Analysis of the selected miRs
We observed in all the miRs selected and analyzed an important trend of increasing miRs expression levels in the AD and AD+DMT2 groups. However, these data were not significant for miRs 155 and 122. Several circulating miRNAs showed significant differences across diagnostic and metabolic groups. Among them, miR-92, miR-103, miR-19, and miR-221 demonstrated the greatest ability to discriminate CT from AD, showing consistently higher expression in both AD groups compared to controls. miR-92 exhibited a robust increase in AD regardless of diabetes status, suggesting a strong association with AD pathology per se. miR-103 and miR-19 showed a progressive increase from CT to AD, with the highest levels observed in AD+T2D, indicating sensitivity to combined neurodegenerative and metabolic alterations and supporting its potential as a marker of disease severity. miR-221 also differentiated CT from AD, although with a more moderate effect size. In contrast, miR-32, miR-155, and miR-122 showed greater variability and weaker group separation, limiting their discriminative value. Overall, miR-92, miR-103 and miR-19 emerged as the most promising candidates for distinguishing AD from controls, with miR-103 and miR-19 additionally reflecting increased disease severity associated with the presence of T2D.

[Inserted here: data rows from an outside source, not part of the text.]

-- ==== Sys2Proof/Machine/Bus.lean ====
section
/-! DEFINITION. One bus cycle of any agent: what the platform has at an address or port (R10, D3), the bytes it
presents and takes, an external master's cycles (R600), and the two byte cycles of a word at an odd address (R141,
R146, R150), which an external master or RES may come between. -/

namespace Sys2Proof.Machine

/-! ### What the platform has -/

/-- What a memory map has at an address; RAM where no range holds it (log 43). -/
def placeIn : List MemRange → Nat → Place
  | [], _ => .ram
  | r :: rest, a => if r.first ≤ a ∧ a ≤ r.last then r.place else placeIn rest a

/-- Whether an I/O map has a device at a port; it has where no range holds it (log 43). -/
def deviceIn : List PortRange → Nat → Bool
  | [], _ => true
  | r :: rest, p => if r.first ≤ p ∧ p ≤ r.last then r.device else deviceIn rest p

/-- What is at an address of memory (`MEMORY_MAP`). -/
def State.place (s : State) (a : Addr) : Place := placeIn s.memMap a.toNat

/-- Whether a memory access of a width reaches an address where the platform has nothing (D3). -/
def State.vacant (s : State) (w : Width) (a : Addr) : Bool :=
  decide (s.place a = .nothing) || (decide (w = .word) && decide (s.place (a + 1) = .nothing))

/-- Whether a port access of a width reaches a port where the platform has no device (`IO_MAP`, D3). -/
def State.vacantPort (s : State) (w : Width) (p : Word) : Bool :=
  !deviceIn s.ioMap p.toNat || (decide (w = .word) && !deviceIn s.ioMap (p + 1).toNat)

/-! ### Bytes at an address -/

/-- The byte a device in memory space presents: what the host has said, else the free value of a draw (D3; log 43). -/
def State.deviceByteAt (s : State) (draw : Nat) (a : Addr) : Byte :=
  match portLookup s.memDevices a.toNat with
  | some b => b
  | none => Config.memDeviceByte draw a

/-- A read of a device in memory space: each draws one free value. -/
def State.memDevice (s : State) (a : Addr) : Byte × State := (s.deviceByteAt s.free a, s.drawn 1)

/-- A byte reaches a device in memory space. -/
def State.logMem (s : State) (a : Addr) (v : Byte) : State :=
  { s with memLog := { addr := a, value := v } :: s.memLog }

/-- The byte the platform presents at an address. -/
def State.presentByte (s : State) (a : Addr) : Byte × State :=
  match s.place a with
  | .device => s.memDevice a
  | _ => (s.loadByte a, s)

/-- The word the platform presents at an address, low byte first (R135). -/
def State.presentWord (s : State) (a : Addr) : Word × State :=
  let lo := s.presentByte a
  let hi := lo.2.presentByte (a + 1)
  (wordOfBytes lo.1 hi.1, hi.2)

/-- A byte driven at an address: RAM keeps it, ROM does not, a device takes it (D3; log 43). -/
def State.driveByte (s : State) (a : Addr) (v : Byte) : State :=
  match s.place a with
  | .ram => s.storeByte a v
  | .device => s.logMem a v
  | _ => s

/-- A word driven at an address likewise (R135). That a device in memory space is shown the two bytes as two entries,
the low byte first, at an even address, and at an odd one where the agenda says nothing else, is the model's choice
(R141, D10; log 43). -/
def State.driveWord (s : State) (a : Addr) (v : Word) : State :=
  (s.driveByte a (Word.low v)).driveByte (a + 1) (Word.high v)

/-! ### Schedule entries between cycles -/

/-- The agenda replaced. -/
def State.setAgenda (s : State) (l : List Turn) : State := { s with agenda := l }

/-- One cycle of an external master. It has no access to the control block (R600, R601), and no cycle where the
platform has nothing (D3). -/
def masterMoves (m : Master) (s : State) : Out :=
  match m with
  | .write a b =>
    if s.blockInMem a then .fault .masterControlBlock
    else if s.vacant .byte a then .fault .unpopulated
    else .next (s.driveByte a b)
  | .out p wide v =>
    if s.blockInIO p || (wide && s.blockInIO (p + 1)) then .fault .masterControlBlock
    else if s.vacantPort (if wide then .word else .byte) p then .fault .unpopulated
    else .next (s.logPort p wide v)

/-- Whether the agenda speaks of the two byte cycles of a word at an odd place, and then whether the high byte moves
first (R141, D10). An external master may come between them if `alone` is false: not inside a locked instruction, nor
inside a DMA transfer (R146, R600, D11). RES always may (R620), and either order is possible everywhere. -/
def State.splits (s : State) (alone odd : Bool) : Option Bool :=
  if odd then
    match s.agenda with
    | .between (.midMaster highFirst _) :: _ => if alone then none else some highFirst
    | .between (.midReset highFirst) :: _ => some highFirst
    | .between (.byteOrder highFirst) :: _ => some highFirst
    | _ => none
  else none

/-- The external masters, and RES, that come between the two byte cycles. -/
def mastersMid (alone : Bool) : List Turn → State → Out
  | .between (.midMaster _ m) :: rest, s =>
    if alone then .next s else andThen (masterMoves m (s.setAgenda rest)) (mastersMid alone rest)
  | .between (.midReset _) :: rest, s => .fault (.res (s.setAgenda rest))
  | _, s => .next s

/-- What comes between the two byte cycles. An entry that only gives their order is used up; one behind a master that
came between is the next word's. -/
def interposeMid (alone : Bool) (l : List Turn) (s : State) : Out :=
  match l with
  | .between (.byteOrder _) :: rest => .next (s.setAgenda rest)
  | _ => mastersMid alone l s

/-! ### Words -/

/-- A word of memory read: one cycle, or at an odd address two byte cycles (R140, R141, R146). -/
def wordReadCycles (alone : Bool) (a : Addr) (s : State) : Res Word :=
  match s.splits alone (a.getLsbD 0) with
  | none => .next (s.presentWord a)
  | some true =>
    let hi := s.presentByte (a + 1)
    andThen (interposeMid alone hi.2.agenda hi.2) fun s =>
      .next (wordOfBytes (s.presentByte a).1 hi.1, (s.presentByte a).2)
  | some false =>
    let lo := s.presentByte a
    andThen (interposeMid alone lo.2.agenda lo.2) fun s =>
      .next (wordOfBytes lo.1 (s.presentByte (a + 1)).1, (s.presentByte (a + 1)).2)

/-- A word of memory written likewise. -/
def wordWriteCycles (alone : Bool) (a : Addr) (v : Word) (s : State) : Out :=
  match s.splits alone (a.getLsbD 0) with
  | none => .next (s.driveWord a v)
  | some true =>
    andThen (interposeMid alone s.agenda (s.driveByte (a + 1) (Word.high v))) fun s =>
      .next (s.driveByte a (Word.low v))
  | some false =>
    andThen (interposeMid alone s.agenda (s.driveByte a (Word.low v))) fun s =>
      .next (s.driveByte (a + 1) (Word.high v))

/-- A word read at the ports p and p + 1 modulo 2^16 (R150). That the second byte of a word at port FFFFH is at port
0000H is the model's choice (log 6). -/
def portReadCycles (alone : Bool) (p : Word) (s : State) : Res Word :=
  match s.splits alone (p.getLsbD 0) with
  | none => .next (wordOfBytes (s.devicePort p).1 ((s.devicePort p).2.devicePort (p + 1)).1,
      ((s.devicePort p).2.devicePort (p + 1)).2)
  | some true =>
    let hi := s.devicePort (p + 1)
    andThen (interposeMid alone hi.2.agenda hi.2) fun s =>
      .next (wordOfBytes (s.devicePort p).1 hi.1, (s.devicePort p).2)
  | some false =>
    let lo := s.devicePort p
    andThen (interposeMid alone lo.2.agenda lo.2) fun s =>
      .next (wordOfBytes lo.1 (s.devicePort (p + 1)).1, (s.devicePort (p + 1)).2)

/-- A word written at the ports p and p + 1 likewise. It is one entry of the record, unless the agenda speaks of
its byte cycles, which then stand there in their order (log 6). -/
def portWriteCycles (alone : Bool) (p : Word) (v : Word) (s : State) : Out :=
  match s.splits alone (p.getLsbD 0) with
  | none => .next (s.logPort p true v)
  | some true =>
    andThen (interposeMid alone s.agenda (s.logPort (p + 1) false ((Word.high v).setWidth 16))) fun s =>
      .next (s.logPort p false ((Word.low v).setWidth 16))
  | some false =>
    andThen (interposeMid alone s.agenda (s.logPort p false ((Word.low v).setWidth 16))) fun s =>
      .next (s.logPort (p + 1) false ((Word.high v).setWidth 16))

end Sys2Proof.Machine
end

We observed that five miRNAs (n = 5) validated in this study show significant differences among the analyzed groups, particularly between Alzheimer’s disease patients and controls. The results obtained here will be further developed and applied in other scientific projects, with the aim of completing all objectives initiated in this study. We highlight that a project led by the researcher as principal investigator (PI) was recently submitted to the Spanish Ministry in order to advance the findings already observed in this work. In addition, we emphasize that a collaboration has already been established with the Biosensors Group at the Autonomous University of Barcelona, which may also contribute to the continuation and validation of these future findings.